-- Material provided follows --
/-- Both devices have raised TWN_OWN_OUT (Table 15.8, collision). -/
def Dev.collide (d : Dev) : Dev :=
  let mine := d.on TWN.CFG_PREFER_LEAD
  if mine && !d.twin.peerPrefer then d
  else
    let wait := if mine = d.twin.peerPrefer then d.fld SEC.UID_LO_UID % 16 + 1 else 0
    let d1 := d.flag TWN.STAT_OWN_OUT false
    { d1 with twin := { d1.twin with acquireAt := none, retryAt := wait, lowTicks := 0 } }

/-- Bit 32 of a sample tick: TWN_OWN_IN is sampled, for collisions and for the acquire row. -/
def Dev.ownSample (d : Dev) (level : Bool) : Dev :=
  let inj := d.twnArmed 3
  let high := level && !inj
  let d1 := (if inj then d.flag TWN.INJ_ARM false else d).flag TWN.STAT_OWN_IN level
  let t := d1.twin
  let low := if high then 0 else min 2 (t.lowTicks + 1)
  let d2 := { d1 with twin := { t with lowTicks := low, retryAt := t.retryAt - 1 } }
  let need := if d.fld TWN.STAT_STATE = 4 then 1 else 2
  let planned := match t.handover with | some h => h.confirmed && d.edgeTick h.frame ≤ d.gate.tick + 2 | none => false
  if t.acquireAt = some 1 && high then d2.collide
  else if !t.owns && t.acquireAt.isNone && t.releaseAt.isNone && t.retryAt ≤ 1 && !planned && d2.on SNG.STAT_SAFE_OK
      && !d2.on SEC.STATE_MAINT && need ≤ low then
    let d3 := { d2 with twin := { d2.twin with acquireAt := some 2 } }
    if d3.on TWN.STAT_PEER_OK then d3.raise .s 680 else d3
  else d2

/-- TWIN_OWNERSHIP: the sample points of one sample tick (R494). -/
def Dev.twinTick (d : Dev) (ownIn : Bool) : Dev :=
  if d.on TWN.CTRL_PAIR then d.edges.handoverTick.ownBits.ownSample ownIn else d.flag TWN.STAT_OWN_IN ownIn

/-- Both devices report LEAD (R494, Table 15.10). -/
def Dev.dualLead (d : Dev) : Dev :=
  if d.fld TWN.STAT_STATE == 2 && d.fld TWN.PEER_STATE == 2 then
    let d1 := if tabGet false d.snag.cause 679 then d else d.raiseCause .s 679
    let uid := d.fld SEC.UID_LO_UID + 4294967296 * d.fld SEC.UID_HI_UID
    let peer := d.fld TWN.PEER_UID_LO_UID + 4294967296 * d.fld TWN.PEER_UID_HI_UID
    let yields := if d.on TWN.CFG_PREFER_LEAD = d.twin.peerPrefer then peer < uid else !d.on TWN.CFG_PREFER_LEAD
    if yields && d1.twin.releaseAt.isNone then { d1 with twin := { d1.twin with releaseAt := some (1, 5) } } else d1
  else d.cause 679 false

/-! Records received. -/

/-- STATE (R491, R500). -/
def Dev.stateIn (d : Dev) : Dev :=
  match d.heldRec 4 2 0x42 with
  | none => d
  | some r =>
    let b := r.payload
    let was := d.fld TWN.PEER_STATE
    let now := leAt b 0 1 % 16
    let d1 := (((d.unhold 4 r true).put TWN.PEER_STATE now).flag TWN.PEER_SAFE_OK (leAt b 1 1 % 2 == 1)).put TWN.PEER_DEVICE_ID (leAt b 22 2)
    let d2 := (d1.put TWN.PEER_DIGEST_LO_DIGEST (leAt b 4 4)).put TWN.PEER_DIGEST_HI_DIGEST (leAt b 8 4)
    let d3 := (d2.put TWN.PEER_UID_LO_UID (leAt b 12 4)).put TWN.PEER_UID_HI_UID (leAt b 16 4)
    let ready := if now = 4 then (match d3.twin.peerReadyFrom with | some t => some t | none => some d3.now) else none
    let t := { d3.twin with stateAt := d3.now, stateFresh := true, peerCompat := leAt b 20 2, peerPrefer := leAt b 2 1 % 2 == 1 }
    let d4 := { d3 with twin := { t with peerReadyFrom := ready } }.twinRefresh
    (if was = now || (was != 4 && now != 4) then d4 else if now = 4 then d4.twinEvent 6 else d4.twinEvent 7).dualLead

def execState (s : State) : Host.Outcome State Fault Refusal := run s fun _ d => if d.on TWN.CTRL_PAIR then d.stateIn else d

/-- STATE_SEND (R500): every 250 us. -/
def Dev.stateSend (d : Dev) : Dev :=
  if d.on TWN.CTRL_PAIR && d.twin.sentAt + usCycles 250 ≤ d.now then
    { d.bondSend 0x42 2 d.frame d.statePayload with twin := { d.twin with sentAt := d.now } }
  else d

def execStateSend (s : State) : Host.Outcome State Fault Refusal := run s fun _ d => d.stateSend

/-- PEER_STATE_TIMEOUT (R491): no STATE record for 1 ms. -/
def Dev.stateTimeout (d : Dev) : Dev :=
  if d.twin.stateFresh && d.twin.stateAt + msCycles 1 ≤ d.now then
    { d with twin := { d.twin with stateFresh := false } }.twinRefresh.dualLead
  else d

def execPeerStateTimeout (s : State) : Host.Outcome State Fault Refusal := run s fun _ d => d.stateTimeout

/-- Two boundaries of one frame lie within 2 us of each other (R492). -/
def Dev.stepCount (d : Dev) (a b : Int) : Dev :=
  let near := decide (-2000 ≤ a - b) && decide (a - b ≤ 2000)
  { d with twin := { d.twin with inStep := if near then min 64 (d.twin.inStep + 1) else 0 } }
-- Material provided concluded --
**Work task**
Retype the whole listing above exactly as it appears.

**Task solution**
/-- Both devices have raised TWN_OWN_OUT (Table 15.8, collision). -/
def Dev.collide (d : Dev) : Dev :=
  let mine := d.on TWN.CFG_PREFER_LEAD
  if mine && !d.twin.peerPrefer then d
  else
    let wait := if mine = d.twin.peerPrefer then d.fld SEC.UID_LO_UID % 16 + 1 else 0
    let d1 := d.flag TWN.STAT_OWN_OUT false
    { d1 with twin := { d1.twin with acquireAt := none, retryAt := wait, lowTicks := 0 } }

/-- Bit 32 of a sample tick: TWN_OWN_IN is sampled, for collisions and for the acquire row. -/
def Dev.ownSample (d : Dev) (level : Bool) : Dev :=
  let inj := d.twnArmed 3
  let high := level && !inj
  let d1 := (if inj then d.flag TWN.INJ_ARM false else d).flag TWN.STAT_OWN_IN level
  let t := d1.twin
  let low := if high then 0 else min 2 (t.lowTicks + 1)
  let d2 := { d1 with twin := { t with lowTicks := low, retryAt := t.retryAt - 1 } }
  let need := if d.fld TWN.STAT_STATE = 4 then 1 else 2
  let planned := match t.handover with | some h => h.confirmed && d.edgeTick h.frame ≤ d.gate.tick + 2 | none => false
  if t.acquireAt = some 1 && high then d2.collide
  else if !t.owns && t.acquireAt.isNone && t.releaseAt.isNone && t.retryAt ≤ 1 && !planned && d2.on SNG.STAT_SAFE_OK
      && !d2.on SEC.STATE_MAINT && need ≤ low then
    let d3 := { d2 with twin := { d2.twin with acquireAt := some 2 } }
    if d3.on TWN.STAT_PEER_OK then d3.raise .s 680 else d3
  else d2

/-- TWIN_OWNERSHIP: the sample points of one sample tick (R494). -/
def Dev.twinTick (d : Dev) (ownIn : Bool) : Dev :=
  if d.on TWN.CTRL_PAIR then d.edges.handoverTick.ownBits.ownSample ownIn else d.flag TWN.STAT_OWN_IN ownIn

/-- Both devices report LEAD (R494, Table 15.10). -/
def Dev.dualLead (d : Dev) : Dev :=
  if d.fld TWN.STAT_STATE == 2 && d.fld TWN.PEER_STATE == 2 then
    let d1 := if tabGet false d.snag.cause 679 then d else d.raiseCause .s 679
    let uid := d.fld SEC.UID_LO_UID + 4294967296 * d.fld SEC.UID_HI_UID
    let peer := d.fld TWN.PEER_UID_LO_UID + 4294967296 * d.fld TWN.PEER_UID_HI_UID
    let yields := if d.on TWN.CFG_PREFER_LEAD = d.twin.peerPrefer then peer < uid else !d.on TWN.CFG_PREFER_LEAD
    if yields && d1.twin.releaseAt.isNone then { d1 with twin := { d1.twin with releaseAt := some (1, 5) } } else d1
  else d.cause 679 false

/-! Records received. -/

/-- STATE (R491, R500). -/
def Dev.stateIn (d : Dev) : Dev :=
  match d.heldRec 4 2 0x42 with
  | none => d
  | some r =>
    let b := r.payload
    let was := d.fld TWN.PEER_STATE
    let now := leAt b 0 1 % 16
    let d1 := (((d.unhold 4 r true).put TWN.PEER_STATE now).flag TWN.PEER_SAFE_OK (leAt b 1 1 % 2 == 1)).put TWN.PEER_DEVICE_ID (leAt b 22 2)
    let d2 := (d1.put TWN.PEER_DIGEST_LO_DIGEST (leAt b 4 4)).put TWN.PEER_DIGEST_HI_DIGEST (leAt b 8 4)
    let d3 := (d2.put TWN.PEER_UID_LO_UID (leAt b 12 4)).put TWN.PEER_UID_HI_UID (leAt b 16 4)
    let ready := if now = 4 then (match d3.twin.peerReadyFrom with | some t => some t | none => some d3.now) else none
    let t := { d3.twin with stateAt := d3.now, stateFresh := true, peerCompat := leAt b 20 2, peerPrefer := leAt b 2 1 % 2 == 1 }
    let d4 := { d3 with twin := { t with peerReadyFrom := ready } }.twinRefresh
    (if was = now || (was != 4 && now != 4) then d4 else if now = 4 then d4.twinEvent 6 else d4.twinEvent 7).dualLead

def execState (s : State) : Host.Outcome State Fault Refusal := run s fun _ d => if d.on TWN.CTRL_PAIR then d.stateIn else d

/-- STATE_SEND (R500): every 250 us. -/
def Dev.stateSend (d : Dev) : Dev :=
  if d.on TWN.CTRL_PAIR && d.twin.sentAt + usCycles 250 ≤ d.now then
    { d.bondSend 0x42 2 d.frame d.statePayload with twin := { d.twin with sentAt := d.now } }
  else d

def execStateSend (s : State) : Host.Outcome State Fault Refusal := run s fun _ d => d.stateSend

/-- PEER_STATE_TIMEOUT (R491): no STATE record for 1 ms. -/
def Dev.stateTimeout (d : Dev) : Dev :=
  if d.twin.stateFresh && d.twin.stateAt + msCycles 1 ≤ d.now then
    { d with twin := { d.twin with stateFresh := false } }.twinRefresh.dualLead
  else d

def execPeerStateTimeout (s : State) : Host.Outcome State Fault Refusal := run s fun _ d => d.stateTimeout

/-- Two boundaries of one frame lie within 2 us of each other (R492). -/
def Dev.stepCount (d : Dev) (a b : Int) : Dev :=
  let near := decide (-2000 ≤ a - b) && decide (a - b ≤ 2000)
  { d with twin := { d.twin with inStep := if near then min 64 (d.twin.inStep + 1) else 0 } }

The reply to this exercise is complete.